American plantation owner and banker (1790–1874)

William Newton Mercer (1790 – August 16, 1874) was a surgeon, plantation and slave owner in the lower Mississippi River valley before the American Civil War, banker, and civic leader of 19th-century New Orleans. His New Orleans residence later became the clubhouse of The Boston Club, which has been associated with the history of business and Carnival in New Orleans.

==Early life==
William was born in 1791 in Cecil County, Maryland. His parents were Anna and Benjamin James Mercer. He studied medicine at the University of Pennsylvania School of Medicine under Benjamin Rush.

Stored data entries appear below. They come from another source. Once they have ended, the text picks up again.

-- ==== Sys2Proof/Machine/NearOps.lean ====
section
/-! DEFINITION. What bank engines share (chapter 6): DRAM as a batch sees it (R132, R166, R167), the distance unit (R144 to R147),
heaps (R148, R149), messages (R161, R162), contexts and their faults (R142, R169), and the commit of a batch (R168). -/

namespace Sys2Proof.Machine

/-! ## Batches: what a context reads and writes (R166, R167) -/

/-- A search by its name. -/
def getSearch (s : State) (q : Nat) : Option Search := mfind s.searches q

/-- The state with a search changed; unchanged where there is none. -/
def modSearch (s : State) (q : Nat) (f : Search → Search) : State :=
  match getSearch s q with
  | some x => { s with searches := mset s.searches q (f x) }
  | none => s

/-- A batch of calls by its name. -/
def getBatch (s : State) (b : Nat) : Option Batch := mfind s.batches b

/-- The state with a batch of calls changed; unchanged where there is none. -/
def modBatch (s : State) (b : Nat) (f : Batch → Batch) : State :=
  match getBatch s b with
  | some x => { s with batches := mset s.batches b (f x) }
  | none => s

/-- The search that a context runs for. -/
def CtxKind.qid (k : CtxKind) : Option Nat :=
  match k with
  | .setup q => some q
  | .walker q => some q
  | .request q => some q
  | .nmcall _ => none

/-- What the batch of a context holds. -/
def holdOf (s : State) (k : CtxKind) : Hold :=
  match k with
  | .nmcall b => (match getBatch s b with
    | some x => x.hold
    | none => Hold.reset)
  | .setup q => (match getSearch s q with
    | some x => x.hold
    | none => Hold.reset)
  | .walker q => (match getSearch s q with
    | some x => x.hold
    | none => Hold.reset)
  | .request q => (match getSearch s q with
    | some x => x.hold
    | none => Hold.reset)

/-- The state with it changed. -/
def modHold (s : State) (k : CtxKind) (f : Hold → Hold) : State :=
  match k with
  | .nmcall b => modBatch s b (fun x => { x with hold := f x.hold })
  | .setup q => modSearch s q (fun x => { x with hold := f x.hold })
  | .walker q => modSearch s q (fun x => { x with hold := f x.hold })
  | .request q => modSearch s q (fun x => { x with hold := f x.hold })

/-- The address space of a batch (R288). -/
def ctxAsid (s : State) (k : CtxKind) : BitVec 16 :=
  match k with
  | .nmcall b => (match getBatch s b with
    | some x => x.asid
    | none => 0#16)
  | .setup q => (match getSearch s q with
    | some x => x.asid
    | none => 0#16)
  | .walker q => (match getSearch s q with
    | some x => x.asid
    | none => 0#16)
  | .request q => (match getSearch s q with
    | some x => x.asid
    | none => 0#16)

/-- A number joins a list without repeats. -/
def addOnce (x : Nat) (l : List Nat) : List Nat := if l.contains x then l else x :: l

/-- The granule of an address (R167). -/
def granuleOf (pa : Nat) : Nat := pa / 64

/-- The bank engine that serves an address (R424). -/
def engineOf (pa : Nat) : Nat := 64 * stackOf pa + pa / 2 ^ 12 % 64

/-- The die of a bank engine or a search controller (R421). -/
def dieOfEngine (e : Nat) : Nat := e / 64 / 3

/-- Physical addresses of n bytes of an address space in device memory; none where one does not translate, lies in host memory,
or may not be written. -/
def nearAddrs (s : State) (asid : BitVec 16) (write : Bool) : Nat → DWord → Option (List Nat)
  | 0, _ => some []
  | n + 1, va =>
    match translateAt s asid va write, nearAddrs s asid write n (va + 1#64) with
    | some (pa, false), some r => some (pa :: r)
    | _, _ => none

/-- A byte with its poison, as a batch sees it: its own held writes over what an engine reads (R132, R133). -/
def nearByte (s : State) (h : Hold) (pa : Nat) : Byte × Bool :=
  match mfind h.writes pa with
  | some x => (x, false)
  | none => let x := engineWord s (pa / 4)
    (byteOf x.1 (pa % 4), x.2)

/-- A batch reads n bytes: the bytes and whether any is poisoned; its read signature takes their granules (R167). -/
def nearRead (s : State) (k : CtxKind) (n : Nat) (va : DWord) : Option (List Byte × Bool) × State :=
  match nearAddrs s (ctxAsid s k) false n va with
  | none => (none, s)
  | some as =>
    let h := holdOf s k
    let bs := as.map (nearByte s h)
    (some (bs.map (fun x => x.1), bs.any (fun x => x.2)),
     modHold s k (fun h => { h with reads := as.foldl (fun l a => addOnce (granuleOf a) l) h.reads }))

/-- A batch writes bytes, held until it commits (R166). -/
def nearWrite (s : State) (k : CtxKind) (as : List Nat) (bs : List Byte) : State :=
  modHold s k (fun h =>
    { h with
      writes := (as.zip bs).foldl (fun m x => mset m x.1 x.2) h.writes,
      wgran := as.foldl (fun l a => addOnce (granuleOf a) l) h.wgran })

/-! ## The distance unit (R144 to R147) -/

/-- Bytes of a vector of n elements for a metric and a format code (Table 6.2). -/
def vectorBytes (metric fmt n : Nat) : Nat :=
  if metric = 3 then (n + 7) / 8 else if metric = 4 then n else n * widthOfCode fmt / 8

/-- Bytes of a query (R147, R156). -/
def queryBytes (metric fmt n : Nat) : Nat := if metric = 4 then 512 * n else vectorBytes metric fmt n

/-- Element i of a vector. -/
def vectorElement (fmt : Nat) (v : List Byte) (i : Nat) : Val :=
  let w := widthOfCode fmt / 8
  elementVal fmt (leNat ((below w).map (fun k => lget v (w * i + k) 0#8)))

/-- A sum under R72 with w = 32 from +0.0: its FP32 code, and whether a finite accumulator left FP32. -/
def distAcc : Nat → Nat → Bool → List Val → Nat × Bool
  | 0, acc, o, _ => (acc, o)
  | _ + 1, acc, o, [] => (acc, o)
  | n + 1, acc, o, ps =>
    let next := accGroup acc (firstN 32 ps)
    let grew := !badCode fp32 acc && !(sumVals (firstN 32 ps)).nonfinite && badCode fp32 next
    distAcc n next (o || grew) (afterN 32 ps)

/-- The sum of all terms of a list. -/
def distSum (ts : List Val) : Nat × Bool := distAcc (ts.length / 32 + 1) 0 false ts

/-- DIST's result: the FP32 code and the status EMPTY, ZERO-NORM, OVERFLOW, NONFINITE in bits 0 to 3 (R146). -/
structure Dist where
  code : Nat
  status : Nat
  deriving DecidableEq, Repr

/-- 1.0 in FP32. -/
def one32 : Nat := 0x3F800000

/-- The status bits of a sum. -/
def distStatus (overflow nonfinite : Bool) : Nat := (if overflow then 4 else 0) + (if nonfinite then 8 else 0)

/-- COS of three sums, each step rounded to FP32 (R145). -/
def cosine (ip qq xx : Nat) : Nat :=
  let f := fdec fp32
  let den := fround fp32 (f (fround fp32 ((f qq).mul (f xx)))).sqrt
  fround fp32 ((f one32).add (f (fround fp32 ((f ip).div (f den)))).neg)

/-- The distance of a query and a stored vector of n elements (R144 to R146): metric 0 L2, 1 IP, 2 COS, 3 HAM, 4 PQ.  Of PQ's
table only the entries that a code selects are looked at for NONFINITE, since Table 6.3 speaks of vectors alone (DEDUCED, log 58). -/
def distance (metric fmt n : Nat) (q x : List Byte) : Dist :=
  let idx := below n
  let qv := idx.map (vectorElement fmt q)
  let xv := idx.map (vectorElement fmt x)
  let bad := qv.any Val.nonfinite || xv.any Val.nonfinite
  match metric with
  | 0 =>
    let r := distSum ((qv.zip xv).map (fun p => let d := p.1.add p.2.neg; d.mul d))
    if n = 0 then { code := 0, status := 1 } else { code := r.1, status := distStatus r.2 bad }
  | 1 =>
    let r := distSum (products qv xv)
    if n = 0 then { code := 0, status := 1 } else { code := r.1, status := distStatus r.2 bad }
  | 2 =>
    let ip := distSum (products qv xv)
    let qq := distSum (products qv qv)
    let xx := distSum (products xv xv)
    let zero := (fdec fp32 qq.1).isZero || (fdec fp32 xx.1).isZero
    let st := distStatus (ip.2 || qq.2 || xx.2) bad + if zero then 2 else 0
    if n = 0 then { code := one32, status := 3 }
    else if bad then { code := fp32.nanCode, status := st }
    else if zero then { code := one32, status := st }
    else { code := cosine ip.1 qq.1 xx.1, status := st }
  | 3 =>
    let bitOf := fun (v : List Byte) (i : Nat) => (lget v (i / 8) 0#8).toNat / 2 ^ (i % 8) % 2
    let c := (idx.filter (fun i => bitOf q i != bitOf x i)).length
    { code := fround fp32 (ofInt c), status := if n = 0 then 1 else 0 }
  | _ =>
    let ts := idx.map (fun i => vectorElement 1 q (256 * i + (lget x i 0#8).toNat))
    let r := distSum ts
    if n = 0 then { code := 0, status := 1 } else { code := r.1, status := distStatus r.2 (ts.any Val.nonfinite) }

/-! ## Heaps (R148, R149) -/

/-- The identifier that stands for none (R149). -/
def noIdent : Nat := 0xFFFFFFFFFFFF

/-- Heap order: by key, then by the lower identifier. -/
def heapBefore (a b : HeapEnt) : Bool :=
  match (fdec fp32 a.key.toNat).cmp (fdec fp32 b.key.toNat) with
  | .lt => true
  | .gt => false
  | .eq => decide (a.ident < b.ident)

/-- An entry at its place in the order. -/
def heapInsert (e : HeapEnt) : List HeapEnt → List HeapEnt
  | [] => [e]
  | x :: r => if heapBefore e x then e :: x :: r else x :: heapInsert e r

/-- HPUSH on a chain of some capacity (R149). -/
def heapPush (cap : Nat) (ents : List HeapEnt) (key : Word) (ident : Nat) : List HeapEnt :=
  if (fdec fp32 key.toNat).isNan then ents
  else if ents.any (fun e => e.ident == ident) then ents
  else firstN cap (heapInsert { key := key, ident := ident, expanded := false } ents)

/-- +∞ in FP32. -/
def inf32 : Word := 0x7F800000#32

/-- HPOP on a chain (R149): the best unexpanded entry, now expanded. -/
def heapPop : List HeapEnt → (Nat × Word) × List HeapEnt
  | [] => ((noIdent, inf32), [])
  | e :: r =>
    if e.expanded then
      let x := heapPop r
      (x.1, e :: x.2)
    else ((e.ident, e.key), { e with expanded := true } :: r)

/-- HTOP (R149): the entry of a rank, counted from 0. -/
def heapTop (ents : List HeapEnt) (rank : Nat) : Nat × Word :=
  match firstN 1 (afterN rank ents) with
  | e :: _ => (e.ident, e.key)
  | [] => (noIdent, inf32)

/-- Entries a chain holds at most. -/
def Chain.capacity (c : Chain) : Nat := 256 * c.heaps

/-- Heap k of an engine belongs to a chain. -/
def heapUsed (en : Engine) (k : Nat) : Bool := en.chains.any (fun c => decide (c.first ≤ k) && decide (k < c.first + c.heaps))

/-- The first run of n free heaps of an engine. -/
def freeHeaps (en : Engine) (n : Nat) : Option Nat :=
  (below 4).find? (fun f => decide (f + n ≤ 4) && (upFrom f n).all (fun k => !heapUsed en k))

/-- A heap handle (R290). -/
def heapHandle (e first n : Nat) : DWord := BitVec.ofNat 64 (e + first * 2 ^ 10 + (n - 1) * 2 ^ 12)

/-- The chain of a search. -/
def chainOf (s : State) (q home : Nat) : Option Chain := (getEngine s home).chains.find? (fun c => c.qid == some q)

/-- The entries of a search's chain changed. -/
def modChain (s : State) (q home : Nat) (f : Chain → Chain) : State :=
  modEngine s home (fun en => { en with chains := en.chains.map (fun c => if c.qid = some q then f c else c) })

/-! ## Messages (R161, R162) -/

/-- A field of a message header (Table 6.9). -/
def headField (h : BitVec 128) (hi lo : Nat) : Nat := bits h.toNat hi lo

/-- KIND of a message. -/
def Msg.kind (m : Msg) : Nat := headField m.header 3 0

/-- A header (Table 6.9). -/
def msgHeader (kind dest src count : Nat) (last : Bool) (qid seq : Nat) (snap : Word) : BitVec 128 :=
  BitVec.ofNat 128 (kind % 16 + dest % 1024 * 2 ^ 4 + src % 1024 * 2 ^ 14 + count % 16 * 2 ^ 24 + (if last then 2 ^ 28 else 0) +
    qid % 65536 * 2 ^ 32 + seq % 65536 * 2 ^ 48 + snap.toNat * 2 ^ 64)

/-- Item k of eight bytes of a body. -/
def bodyItem (b : BitVec 512) (k : Nat) : Nat := b.toNat / 2 ^ (64 * k) % 2 ^ 64

/-- A body of items of eight bytes. -/
def bodyOf (items : List Nat) : BitVec 512 := BitVec.ofNat 512 ((items.map (fun x => x % 2 ^ 64)).foldr (fun x acc => x + acc * 2 ^ 64) 0)

/-- A receive queue has room (R136). -/
def hasRoom (s : State) (e : Nat) : Bool := decide ((getEngine s e).rx.length < 64)

/-- A message enters the receive queue of its engine; its source's sequence number moves on.  Messages of different sources arrive in the
order in which they are sent, which no rule asks for (R162: DESIGN CHOICE, log 56). -/
def deliverMsg (s : State) (src dest : Nat) (m : Msg) : State :=
  modEngine (modEngine s dest (fun en => { en with rx := en.rx ++ [m] })) src (fun en => { en with seq := en.seq + 1#16 })

/-- The hardware of an engine has messages to send to another, which go first (R162). -/
def owesMsg (s : State) (src dest : Nat) : Bool := (getEngine s src).tx.any (fun m => headField m.header 13 4 == dest)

He then served as a surgeon for United States Army during the War of 1812, stationed in New Orleans, Louisiana, then Natchez, Mississippi, before resigning there into private practice. In 1820 he ministered to a family group afflicted by an outbreak of yellow fever at Bay St. Louis, Mississippi, which ultimately led to his marriage to plantation heiress Anna Farar. He also became close friends with planter Stephen Duncan, who had married Margaret Ellis, a daughter of landowner Abram Ellis and a first cousin of Mercer's wife, whose mother had been an Ellis.

==Career==
Mercer became one of the Natchez nabobs. He helped found the Mississippi Agricultural Society. He supported John Quincy Adams in the 1824 and in 1828 presidential elections. He began investing in real estate and warehouses in Natchez and New Orleans. Beginning in 1837 he was associated with the Planters Bank. A London banker described both Mercer and Duncan as wealthy men who were lenders rather than borrowers. One of his cotton factors was Washington Jackson, brother of Alabama planter and politician James Jackson.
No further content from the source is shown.